Figure 5 illustrates that the function has been seen in 34% more call stack samples in the target profile compared to the baseline. Moreover, the number of exclusive (also known as self) samples is 127% higher in the target, as indicated by the red exclamation marks (not part of the Perun visualization). This means that the selinux_socket_sendmsg function likely spends more time directly in its code, as opposed to other functions called from it. In this particular case, it thus becomes a candidate for further analysis by performance engineers.

Overall, Perun makes it easier and faster for performance engineers to identify the source of performance degradations. Based on the Kernel Performance Engineering Team’s experience using Perun so far, we estimate that, on average, Perun saves approximately four hours out of a typical 8-hour process to examine and triage new performance bugs thanks to the newly introduced automation of generating more verbose and self-contained difference reports. Moreover, engineers can more precisely locate the source of performance drops in more cases than before, giving kernel developers more context information and fixing more performance bugs. 

In addition, Perun’s self-contained and highly interactive reports make exchanging results easy. This is especially important in global companies where engineers work in different time zones. Last but not least, with Perun, engineers no longer have to wait for the hardware to become available and can instead analyze performance data offline. Performance engineers have welcomed the new addition, and we are extending the set of Perun features based on their feedback to help them even more. 

We helped uncover some performance issues and changes at Red Hat, including changes in network performance between early versions of RHEL-10 and RHEL-9.4. Since RHEL-10 uses kernel 6.12 and RHEL-9 kernel 5.14, reviewing changes in kernel code is virtually impossible. Perun’s intuitive visualization uncovered a 15% slowdown caused by Intel BHI mitigation influencing SELinux handling.

After the kernel developers resolved this problem, we started to uncover more subtle changes. The first was newly introduced synchronization barriers in the code, which had a lot of potential for performance improvements and allowed performance gains in the 5-10% range. Finally, we found performance issues in low-level assembler functions on some platforms that copy data between buffers. Since then, we have provided Perun reports along with every kernel test result. This helped communicate results to the developers and made the reported performance bottlenecks obvious.

Integrating Perun

To integrate Perun into Red Hat processes, we separated the data collection from post-processing. We have a dedicated server running Perun and integrating results collected from individual test machines. Systems under test run a different kernel and/or have different configurations and environments. In our initial setup, we deployed Perun to each new machine and used our dedicated kernel profilers (based on perf or BPF). The test environment spans different OS versions, from RHEL-8 to RHEL-10 up to CentOS Stream, and maintaining Perun instances with respect to ever-changing machine dependencies and requirements was not feasible. For this reason, we now instead rely solely on remote profiling using perf (which itself is widely supported by kernels) and import the raw data into Perun on our dedicated server.

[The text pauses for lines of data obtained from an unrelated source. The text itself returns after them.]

-- ==== Sys2Proof/Machine/HostTurn.lean ====
section
/-! DEFINITION. A turn of the host: fetching the request it presents, decoding it and executing it (40_codec_ops.md R90,
70_reset_and_hazards.md R248). -/

namespace Sys2Proof.Machine

/-- The host presents a request image; `rest` are its later moves. `op = 00` asks for nothing (R73); an image that is no
instruction is refused (log 9). -/
def presentRequest (image : List Byte) (rest : List HostMove) (s : State) : Result :=
  match decode image with
  | .ok (i, _) => exec i (s.fetched i rest)
  | .error .noOperation => .next { s with hostQueue := rest }
  | .error e => .refused (.badRequest e)

/-- One turn of the host. A step of an exchange waits for the operation before it to end, and is given up when that operation
failed (R78; log 22). -/
def hostTurn (s : State) : Result :=
  match s.hostQueue with
  | [] => .next s
  | .reset :: rest => .next ({ s with hostQueue := rest } : State).blockReset
  | .present image :: rest => presentRequest image rest s
  | .presentIfOk image :: rest =>
    if s.busy then .next s
    else if s.resCode.isSuccess then presentRequest image rest s
    else .next { s with hostQueue := rest }

/-- One turn of an agent (00_scope.md section 4). -/
def agentTurn (a : Agent) (s : State) : Result :=
  match a with
  | .host => hostTurn s
  | .codec => codecStep s
  | .transport => .next s.deliver
  | .timer => .next s.settleElapsed

/-- Puts a request image where the next step fetches: at the head of the host's queue, with the host's turn next. -/
def State.withRequest (s : State) (image : List Byte) : State :=
  { s with hostQueue := .present image :: s.hostQueue, schedule := .host :: s.schedule }

end Sys2Proof.Machine
end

The dedicated server with Perun’s instance maintains a database of these results, preserving the context of profiling: the actual data, selected statistics, environment, and machine specification, list of vulnerabilities, and other things necessary to debug the root cause of performance degradation. The server then computes a comparison of two selected kernels on demand, generating our proposed performance reports. The functionality is available from the internal dashboards. This lowers the barrier to adopting Perun by offering the following alternative lightweight workflow, where Perun acts as a front-end for performance data collected by perf with additional environment context:

  1. As soon as the new version of the kernel passes functional tests, performance tests start automatically on a wide range of different hardware configurations. For some tests, performance data are automatically collected. For others, performance data can be collected on demand. The limiting factors are the runtime, perf tool overhead, and disk space required to store all perf profiles.
  2. Quick statistical performance checks are performed, along with automatic machine-learning-enhanced reports tagging, to assess whether performance is degraded for any pair of kernels or configurations.
  3. A performance engineer either reviews the generated Perun reports, if they are already available (only for selected benchmarks), or schedules specific benchmark runs with perf data collection enabled that will automatically generate the required Perun reports. The engineer examines the reports to identify potential sources of the reported degradation. Flame graphs are handy for gaining a quick overview of performance changes.
  4. Once a potentially problematic function is identified, the tabular report and Sankey graphs can be used to further assess the severity and the extent of the change. When a concrete function’s performance is deemed suspicious, we can start comparing results with changes in the kernel code or contact Kernel Developers for further consulting. 
  5. Once the performance problem is confirmed, an engineer can open a Jira ticket to track the issue. Here, the standalone self-contained Perun reports are convenient for effortlessly describing the problem and sharing performance testing results.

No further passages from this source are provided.